Perth - The South African government is optimistic that the mining sector will attract more investment now that teething problems associated with new mining laws have been soothed.

Mining investment in South Africa slowed after the Minerals and Petroleum Resources Development Act was promulgated in May 2004, minerals and energy director-general Sandile Nogxina told the Africa DownUnder Conference yesterday. This was partly due to uncertainty about the implementation of the law.

He said a study found that currency volatility, rising costs and infrastructural constraints had further impeded capital expenditure in the sector.

However, last year there was a 5.6 percent increase in mining investment when compared with 2005, Nogxina said.

"This indicates the commencement of a new upsurge in mining and exploration expen-diture in South Africa, as was the case after the implementation of the Minerals Act of 1991," he said. Nogxina expected investment to increase this year and next, although he could not quantify the pace of growth.

The government believed that mining investment should not be limited to mineral extraction but should extend throughout the value chain.

"Our government is committed to beneficiation because adding value to our minerals not only creates jobs, but also grows and diversifies our mineral basket," Nogxina said.


Three pieces of legislation had been introduced to bolster beneficiation, two of which focused on diamond processing.

Nogxina said the latter laws were aimed at increasing the availability of rough stones in the local market, while the Precious Metals Act would facilitate local fabrication of gold and platinum jewellery.

A state diamond trader has already started operating.

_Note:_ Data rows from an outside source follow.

-- ==== Sys2Proof/Machine/System.lean ====
section
/-! DEFINITION. Control registers, firmware services, traps, the handler's return and the privileged
instructions (R62 to R69, R312, R326, R329 to R337). -/

namespace Sys2Proof.Machine

open Sys2Proof

/-! ## Control registers (R62 to R67) -/

/-- Whether a block's context is privileged. -/
def State.privOf (s : State) (bid : Nat) : Bool := (s.context (s.tagOfBlock bid)).priv

/-- Whether `movrc` may read a control register (R62). -/
def State.mayRead (s : State) (x : Ins) : Cr → Bool
  | .asgen | .audfrac => s.privOf x.bid
  | _ => true

/-- Whether `movcr` may write a control register (R62). -/
def State.mayWrite (s : State) (x : Ins) : Cr → Bool
  | .tshape _ | .skew _ | .stklim => true
  | .cause | .trappc => (s.block x.bid).serves x.sq
  | .dtsel | .audfrac => s.privOf x.bid
  | _ => false

/-- The value of a control register (R63 to R66). -/
def State.crRead (s : State) (x : Ins) (r : Cr) : DWord :=
  let b := s.block x.bid
  let q := s.squad x.bid x.sq
  let p := s.pourOfBlock x.bid
  let c := s.context p.tag
  match r with
  | .tshape n => (b.tshape.get n.toNat 0x00013F7F).setWidth 64
  | .skew n => (b.skew.get n.toNat 0).setWidth 64
  | .stklim => b.stklim.setWidth 64
  | .tagmap => b.tagmap
  | .cause => q.cause.setWidth 64
  | .trappc => q.trapPc &&& 0x01FFFFFFFFFFFFFF
  | .skidct => q.skid.setWidth 64
  | .rstpc => b.rstpc &&& 0x01FFFFFFFFFFFFFF
  | .asgen => c.asgen.setWidth 64
  | .viewgen => BitVec.ofNat 64 (s.flask b.flask).viewGen
  | .dtsel => BitVec.ofNat 64 (tableMap c.selected * 4 + c.dtsel)
  | .prio => BitVec.ofNat 64 p.cls
  | .drgrp => BitVec.ofNat 64 p.desc.drgrp
  | .audfrac => BitVec.ofNat 64 c.audfrac

/-- Whether a value is a legal tile shape (R63). -/
def tshapeOk (w : Word) : Bool :=
  let ew := w.toNat / 2 ^ 16 % 8
  let cols := w.toNat % 128 + 1
  decide (ew < 4) && cols % (if ew = 3 then 4 else if ew = 2 then 2 else 1) == 0

/-- Whether SKEW register n of a block may take a value (R64). -/
def State.skewOk (s : State) (bid n : Nat) (w : Word) : Bool :=
  match skewRegion w with
  | none => true
  | some (base, pitch, rows) =>
    let last := base + rows * pitch
    let others := (List.range 4).filterMap fun k => if k = n then none else skewRegion ((s.block bid).skew.get k 0)
    pitch != 0 && decide (last ≤ (s.kernel bid).shared)
    && others.all fun r => !decide (base < r.1 + r.2.2 * r.2.1 ∧ r.1 < last)

/-- The threads of the sub-group that trapped moved to the PC that a handler writes (R244): they leave the sub-groups
in which they stand, and are held where their meeting is (R230). -/
def Ctl.moveTrapped (c : Ctl) (stamp : Nat) (lanes : Lanes) (pc : Pc) : Ctl :=
  let gone := c.groups.foldl (fun m g => if g.pc = pc then m else m ||| (g.lanes &&& lanes)) 0
  if gone = 0 then c
  else
    let left : Ctl := { c with groups := (c.groups.map fun g => g.without gone).filter fun g => g.lanes != 0 }
    Ctl.settle stamp false 64 (left.arrive stamp pc gone)

/-- TRAPPC written by the handler (R65, R244). -/
def State.setTrapPc (s : State) (x : Ins) (v : Pc) : State :=
  let b := s.block x.bid
  let q := s.squad x.bid x.sq
  let pc := v &&& 0x01FFFFFFFFFFFFFF
  let s := s.setBlock x.bid { b with handler := b.handler.map fun h => { h with kept := h.kept.moveTrapped s.ctrl.stamp q.trapLanes pc } }
  s.setSquad x.bid x.sq { q with trapPc := pc }

/-- A control register written: none where the value is refused (R63 to R66). -/
def State.crWrite (s : State) (x : Ins) (r : Cr) (v : DWord) : Option State :=
  let b := s.block x.bid
  let w := v.lo
  match r with
  | .tshape n => if tshapeOk w then some (s.setBlock x.bid { b with tshape := b.tshape.put n.toNat (w &&& 0x00073F7F) }) else none
  | .skew n => if s.skewOk x.bid n.toNat w then some (s.setBlock x.bid { b with skew := b.skew.put n.toNat w }) else none
  | .stklim =>
    let lim := w &&& 0xFFFFFFF0
    if (s.pourOfBlock x.bid).desc.stksz < lim.toNat then none else some (s.setBlock x.bid { b with stklim := lim })
  | .cause => some (s.setSquad x.bid x.sq { s.squad x.bid x.sq with cause := w &&& 0xFFFF03FF })
  | .trappc => some (s.setTrapPc x v)
  | .dtsel =>
    let c := s.context (s.tagOfBlock x.bid)
    let n := w.toNat % 4
    if c.tables.has n then some (s.setContext (s.tagOfBlock x.bid) { c with dtsel := n }) else none
  | .audfrac =>
    let c := s.context (s.tagOfBlock x.bid)
    let n := w.toNat % 8192
    if 4096 < n then none else some (s.setContext (s.tagOfBlock x.bid) { c with audfrac := n })
  | _ => none

/-- `movcr` (R62, R68). -/
def execMovcr (a : Args Cr) : State → Host.Outcome State Fault Refusal :=
  issue (headOf a (.movcr a)) fun x s =>
    if !s.mayWrite x a.mod then .trap 0x017 a.mod.enc.toNat
    else match s.crWrite x a.mod (s.get x a.a a.mod.regs x.lane) with
      | some t => .go t
      | none => .trap 0x018 a.mod.enc.toNat

/-- `movrc` (R62, R68). -/
def execMovrc (a : Args Cr) : State → Host.Outcome State Fault Refusal :=
  issue (headOf a (.movrc a) true) fun x s =>
    if s.mayRead x a.mod then .go (s.put x a.d a.mod.regs fun _ => s.crRead x a.mod) else .trap 0x017 a.mod.enc.toNat

/-- `rdclk` (R69). -/
def execRdclk (a : Args Unit) : State → Host.Outcome State Fault Refusal :=
  issue (headOf a (.rdclk a) true) fun x s => .go (s.put x a.d 2 fun _ => s.clock x.bid)

/-! ## Services (R333) -/

/-- `sys` service 0, and the services that the table does not list (R333). -/
def execSysVersion (a : Args Unit) : State → Host.Outcome State Fault Refusal :=
  issue (headOf a (.sysVersion a)) fun x s =>
    if a.imm = 0 then .go (s.put1 x a.d fun _ => BitVec.ofNat 32 (0x00030000 + tableMap (s.pourOfBlock x.bid).table))
    else .trap 0x016 (a.imm.toNat % 65536)

/-- `sys` service 1 (R333): 0 in an audited pour. -/
def execSysRecoveryState (a : Args Unit) : State → Host.Outcome State Fault Refusal :=
  issue (headOf a (.sysRecoveryState a)) fun x s =>
    let f := s.flask (s.block x.bid).flask
    let w := if (s.kernel x.bid).audit then 0 else BitVec.ofNat 32 (f.relaunches * 2 + f.side.toNat)
    .go (s.put1 x a.d fun _ => w)

/-- `sys` service 2 (R333): it ends an audit's replay (R355). -/
def execSysSetSideEffect (a : Args Unit) : State → Host.Outcome State Fault Refusal :=
  issue (headOf a (.sysSetSideEffect a)) fun x s =>
    let f := (s.block x.bid).flask
    if (s.flask f).run != .first then .dead (s.endReplay x.bid)
    else
      let old := (s.flask f).side
      .go ((s.sideEffect f).put1 x a.d fun _ => BitVec.ofNat 32 old.toNat)

/-- `sys` service 3 (R333). -/
def execSysPourNumber (a : Args Unit) : State → Host.Outcome State Fault Refusal :=
  issue (headOf a (.sysPourNumber a)) fun x s => .go (s.put1 x a.d fun _ => BitVec.ofNat 32 (s.pourOfBlock x.bid).num)

/-! ## Software traps and the handler (R326, R331, R332) -/

/-- `trap` (R331). -/
def execTrap (a : Args Unit) : State → Host.Outcome State Fault Refusal :=
  issue (headOf a (.trap a)) fun x s => .after s a.imm.toNat ((s.get1 x a.a x.lane).toNat % 65536)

Its functions include acquiring rough diamonds, supplying them to local cutters and polishers, and promoting research.

"We expect to stimulate a vibrant jewellery industry in South Africa," Nogxina said.

"We are also looking at the beneficiation of other strategic minerals such as chrome, iron ore, manganese and titanium. Intense research and development is being undertaken in this region."

Commenting on the black empowerment deals worth R11 billion announced by Anglo Platinum (Angloplat) on Tuesday, Nogxina said he appreciated the fact that the company had "at long last" made a move in the right direction.

"Angloplat's empowerment deal is better late than never."

The world's biggest platinum producer first applied for new order mining rights in 2004, but has yet to receive a single conversion. Companies must fulfil transformation criteria to qualify for new rights.